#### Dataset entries
========================================================================
-- ==== Sys2Proof/Machine/Groups.lean ====
section
/-!
DEFINITION. Group tables, group words, member blocks and muster words (13 R286, R287, R292 to R294, 17 R377).
-/

namespace Sys2Proof.Machine

/-! ### The group table (13 R286, R287) -/

/-- A valid entry of a group table. Masks are sets of members, bit m for member m. -/
structure Group where
  gen : Nat := 0
  bf16 : Bool := false
  k : Nat := 1
  n : Nat := 1
  e : Nat := 1
  expect : Nat := 0
  root : Nat := 0
  mbase : Nat := 0
  up : List Byte := []
  masks : List Nat := []
  lags : List Nat := []
  wt : List Nat := []
  deriving DecidableEq, Repr

/-- Members of a group at most, and the members of a mask in ascending order. -/
def memberMax : Nat := 512
def maskMembers (m : Nat) : List Nat := (List.range memberMax).filter fun i => m.testBit i
def popcount (m : Nat) : Nat := (maskMembers m).length

/-- Whether an up list is well formed: every entry before its end mark obeys 13 R281, and it delivers, before any split. -/
def upOk : List Byte → Bool → Bool
  | [], seen => seen
  | h :: l, seen =>
    if h = hopEnd then seen
    else !badHop 0 h && (seen || hopOp h != 3) && upOk l (seen || hopOp h == 2)

/-- The entry of 1024 bytes for a module, whose record gives the pod's axis lengths; none if it is invalid (13 R287). -/
def readGroup (s : State) (m : Nat) (bs : List Byte) : Option Group :=
  let d := dword bs
  let part (off n : Nat) : List Byte := (bs.drop off).take n
  let zero (l : List Byte) : Bool := l.all fun b => b == 0#8
  let x := d 1 % 16
  let y := d 1 / 2 ^ 4 % 16
  let z := d 1 / 2 ^ 8 % 16
  let nm1 := d 0 / 2 ^ 16 % 512
  let km1 := d 0 / 2 ^ 32 % 512
  let em1 := d 0 % 64
  let ctype := d 0 / 2 ^ 48 % 16
  let up := part 32 32
  let (lx, ly, lz) := s.lengths m
  if d 0 / 2 ^ 63 = 0 ∨ d 0 / 2 ^ 56 % 128 ≠ 0 ∨ d 0 / 2 ^ 41 % 128 ≠ 0 ∨ d 0 / 2 ^ 25 % 128 ≠ 0 ∨ d 0 / 2 ^ 6 % 1024 ≠ 0 ∨
      1 < ctype ∨ nm1 < km1 ∨ 55 < em1 ∨ d 1 / 2 ^ 26 ≠ 0 ∨ d 1 / 2 ^ 12 % 16 ≠ 0 ∨ lx ≤ x ∨ ly ≤ y ∨ lz ≤ z ∨
      d 2 / 2 ^ 52 ≠ 0 ∨ d 2 % 1024 ≠ 0 ∨ d 3 ≠ 0 then none
  else if !upOk up false || !zero (part 782 242) then none
  else some
    { gen := d 0 / 2 ^ 52 % 16, bf16 := ctype = 1, k := km1 + 1, n := nm1 + 1, e := em1 + 1, expect := d 1 / 2 ^ 16 % 1024,
      root := s.dieNamed m x y z, mbase := d 2, up, masks := (List.range 7).map fun p => leNat (part (64 + 64 * p) 64),
      lags := (List.range memberMax).map fun m => min 7 (leNat (part (512 + m / 2) 1) / 16 ^ (m % 2) % 16),
      wt := (List.range 7).map fun i => leNat (part (768 + 2 * i) 2) }

/-- The IPA of a group's entry in the table of a VD on a die (13 R286). -/
def State.groupIpa (s : State) (vdk die gid : Nat) : Nat :=
  (s.vd vdk).field (0xB0 + 8 * s.dieInModule die) 8 % 2 ^ 52 + 1024 * gid

/-- The valid entry a die holds for a group of a VD number, as it stands (log 16). -/
def State.group (s : State) (die vd gid : Nat) : Option Group :=
  let k := vdKey (s.moduleOf die) vd
  match s.deviceBytes k (s.groupIpa k die gid) 1024 with
  | .error _ => none
  | .ok bs => readGroup s (k / 256) bs

/-- Whether no route leads from a die to its entry for a group: what needs the entry waits (01 R16, R17, 13 R278). -/
def State.groupAway (s : State) (die vd gid : Nat) : Bool :=
  let k := vdKey (s.moduleOf die) vd
  !s.ipaRouted die k (s.groupIpa k die gid) 1024

/-- The records that a die's read of an entry gives rise to (12 R275, 14 R311, R312; log 16). -/
def State.groupRecords (s : State) (die vd gid : Nat) : State :=
  let k := vdKey (s.moduleOf die) vd
  match s.devicePa k (s.groupIpa k die gid) false with
  | .error f => s.deviceFault k die .read f
  | .ok pa => (s.crossTo die pa).records (s.readNotes { vd := some k, die, acc := .read } 0 pa 1024)

/-- The set of members whose task is on the die. -/
def Group.here (g : Group) : Nat := g.masks.getD 6 0

/-! ### Group words (13 R292) -/

/-- Group id, generation, tag and member of a group word or of doubleword a of a packet (13 R280, R292). -/
def gwId (w : Nat) : Nat := w % 2 ^ 12
def gwGen (w : Nat) : Nat := w / 2 ^ 12 % 16
def gwTag (w : Nat) : Nat := w / 2 ^ 16 % 2 ^ 16

/-- Doubleword a of a packet (13 R280). -/
def groupField (w tag member : Nat) : W64 := BitVec.ofNat 64 (w % 2 ^ 16 + tag % 2 ^ 16 * 2 ^ 16 + member % 512 * 2 ^ 32)

/-- The valid entry of the generation a group word names (13 R287). -/
def State.groupNow (s : State) (die vd w : Nat) : Option Group :=
  match s.group die vd (gwId w) with
  | some g => if g.gen = gwGen w then some g else none
  | none => none

/-- The checks of a group word and a member on a die (13 R294): the entry, or the cause. -/
def State.checkMember (s : State) (die vd w m : Nat) : Except Nat Group :=
  match s.groupNow die vd w with
  | none => .error Cause.muGroup
  | some g => if g.n ≤ m ∨ g.here.testBit m = false then .error Cause.muMember else .ok g

/-! ### Muster words (13 R293) -/

/-- A muster word. A cause of 0 means no error. -/
def musterWord (kind cause counted folded stale tag : Nat) : Nat :=
  (if cause = 0 then 0 else 2 ^ 63) + kind % 8 * 2 ^ 60 + cause % 512 * 2 ^ 48 + counted % 1024 * 2 ^ 38 +
    folded % 1024 * 2 ^ 28 + min stale 4095 * 2 ^ 16 + tag % 2 ^ 16

/-! ### Member blocks (13 R292) -/

/-- The IPA of a member's block, and the bytes of it that the device writes or reads. -/
def Group.block (g : Group) (m : Nat) : Nat := g.mbase + 1024 * m
def blockSize : Nat := 576

/-- Whether no route leads from a die to a member's block, so that what needs it waits (01 R16, R17, 13 R278). -/
def State.blockAway (s : State) (die vd : Nat) (g : Group) (m : Nat) : Bool :=
  !s.ipaRouted die (vdKey (s.moduleOf die) vd) (g.block m) blockSize

/-- Whether no route leads from a die to its entry for a group word, or to the block of a member that is there and in a string. -/
def State.nearAway (s : State) (die vd w str : Nat) : Bool :=
  s.groupAway die vd (gwId w) ||
  match s.groupNow die vd w with
  | none => false
  | some g => (maskMembers (str % 2 ^ g.n &&& g.here)).any fun m => s.blockAway die vd g m

/-- Bytes written at an offset of a member's block. An unwritable block takes none, and the failure is recorded in the
firmware's ring (13 R298). -/
def State.writeBlock (s : State) (vdk die : Nat) (g : Group) (m off : Nat) (bs : List Byte) : Bool × State :=
  match s.devicePieces vdk (g.block m) blockSize true with
  | .error f => (false, s.deviceFault vdk die .write f)
  | .ok _ =>
    match s.deviceStore (blockWho vdk die) vdk (g.block m + off) bs with
    | .error f => (false, s.deviceFault vdk die .write f)
    | .ok s => (true, s)

/-- A muster word written to a member's block. -/
def State.writeWord (s : State) (vdk die : Nat) (g : Group) (m off w : Nat) : State :=
  (s.writeBlock vdk die g m off (leBytes 8 w)).2

/-- The entry, of whatever generation, that names a member's block on a die (13 R295). -/
def State.blockEntry (s : State) (die vd w m : Nat) : Option Group :=
  match s.group die vd (gwId w) with
  | some g => if m < g.n ∧ g.here.testBit m = true then some g else none
  | none => none

/-- Whether no route leads from a die to its entry for a group word, or to the block that E1 of a member goes to (13 R295). -/
def State.sourceAway (s : State) (die vd w m : Nat) : Bool :=
  s.groupAway die vd (gwId w) || match s.blockEntry die vd w m with | none => false | some g => s.blockAway die vd g m

/-! ### Entries of MLDRs (13 R299) -/

/-- The failure entry: the canonical NaN pair in every place. -/
def failureEntry : List Byte := (List.replicate 64 (leBytes 8 0x7FC00000)).flatten

/-- A result as an entry: its pairs, the rest 0. -/
def resultEntry (pairs : List Byte) : List Byte := (pairs ++ List.replicate 512 0#8).take 512

/-- A pending MLDR receives its entry, which then enters its queue as any other does (16 R374); reads of it still under way are for
nothing. -/
def State.giveEntry (s : State) (id : Nat) (bs : List Byte) : State :=
  { s with packets := s.packets.filter (fun p => !(p.2.acc = id && p.2.kind ≤ 1)), accesses := s.accesses.upd id fun a =>
      match a.purpose with
      | .contribute _ _ _ _ _ (some (q, tag)) _ =>
        { a with purpose := .entry q tag, parts := [{ len := 512, bytes := bs, stat := .done }] }
      | _ => a }

/-- The pending MLDRs on a die whose contribution satisfies a condition on its group word, member and tag. -/
def State.mldrs (s : State) (die vd : Nat) (p : Nat → Nat → Nat → Bool) : List Nat :=
  (s.accesses.filter fun a => a.2.die = die && a.2.vdk % 256 = vd &&
    match a.2.purpose with
    | .contribute w m tag _ _ (some _) sent => sent && p w m tag
    | _ => false).map (·.1)

/-- A list of MLDRs receive one entry each. -/
def State.giveAll (s : State) (ids : List Nat) (bs : List Byte) : State := ids.foldl (fun s i => s.giveEntry i bs) s

/-! ### Re-sharding (13 R301) -/

/-- The pending MLDRs of a die whose group's entry has changed generation take the failure entry, and E2 says so, whether or not their
contributions have been sent; one whose entry or block no route leads to does so later. -/
def State.reshard (s : State) (die : Nat) : State :=
  s.accesses.foldl (fun s a =>
    match a.2.purpose with
    | .contribute w m tag _ _ (some _) _ =>
      if a.2.die != die || s.sourceAway die (a.2.vdk % 256) w m then s else
      (match s.group die (a.2.vdk % 256) (gwId w) with
       | none => s
       | some g =>
         if g.gen = gwGen w then s else
         let s := s.giveEntry a.1 failureEntry
         if m < g.n ∧ g.here.testBit m = true then
           s.writeWord a.2.vdk die g m 8 (musterWord 2 Cause.muGroup 0 0 0 tag)
         else s)
    | _ => s) s

/-- What a die does before it judges anything by its entry for a group word: it reads the entry (13 R287, R301). -/
def State.judging (s : State) (die vd w : Nat) : State := (s.reshard die).groupRecords die vd (gwId w)

end Sys2Proof.Machine
end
========================================================================
#### Problem description
Using the records above, restate word for word the lines from the one with "def State.blockAway (s" through the one with "the rest 0. -/", both included.

#### Result below
def State.blockAway (s : State) (die vd : Nat) (g : Group) (m : Nat) : Bool :=
  !s.ipaRouted die (vdKey (s.moduleOf die) vd) (g.block m) blockSize

/-- Whether no route leads from a die to its entry for a group word, or to the block of a member that is there and in a string. -/
def State.nearAway (s : State) (die vd w str : Nat) : Bool :=
  s.groupAway die vd (gwId w) ||
  match s.groupNow die vd w with
  | none => false
  | some g => (maskMembers (str % 2 ^ g.n &&& g.here)).any fun m => s.blockAway die vd g m

/-- Bytes written at an offset of a member's block. An unwritable block takes none, and the failure is recorded in the
firmware's ring (13 R298). -/
def State.writeBlock (s : State) (vdk die : Nat) (g : Group) (m off : Nat) (bs : List Byte) : Bool × State :=
  match s.devicePieces vdk (g.block m) blockSize true with
  | .error f => (false, s.deviceFault vdk die .write f)
  | .ok _ =>
    match s.deviceStore (blockWho vdk die) vdk (g.block m + off) bs with
    | .error f => (false, s.deviceFault vdk die .write f)
    | .ok s => (true, s)

/-- A muster word written to a member's block. -/
def State.writeWord (s : State) (vdk die : Nat) (g : Group) (m off w : Nat) : State :=
  (s.writeBlock vdk die g m off (leBytes 8 w)).2

/-- The entry, of whatever generation, that names a member's block on a die (13 R295). -/
def State.blockEntry (s : State) (die vd w m : Nat) : Option Group :=
  match s.group die vd (gwId w) with
  | some g => if m < g.n ∧ g.here.testBit m = true then some g else none
  | none => none

/-- Whether no route leads from a die to its entry for a group word, or to the block that E1 of a member goes to (13 R295). -/
def State.sourceAway (s : State) (die vd w m : Nat) : Bool :=
  s.groupAway die vd (gwId w) || match s.blockEntry die vd w m with | none => false | some g => s.blockAway die vd g m

/-! ### Entries of MLDRs (13 R299) -/

/-- The failure entry: the canonical NaN pair in every place. -/
def failureEntry : List Byte := (List.replicate 64 (leBytes 8 0x7FC00000)).flatten

/-- A result as an entry: its pairs, the rest 0. -/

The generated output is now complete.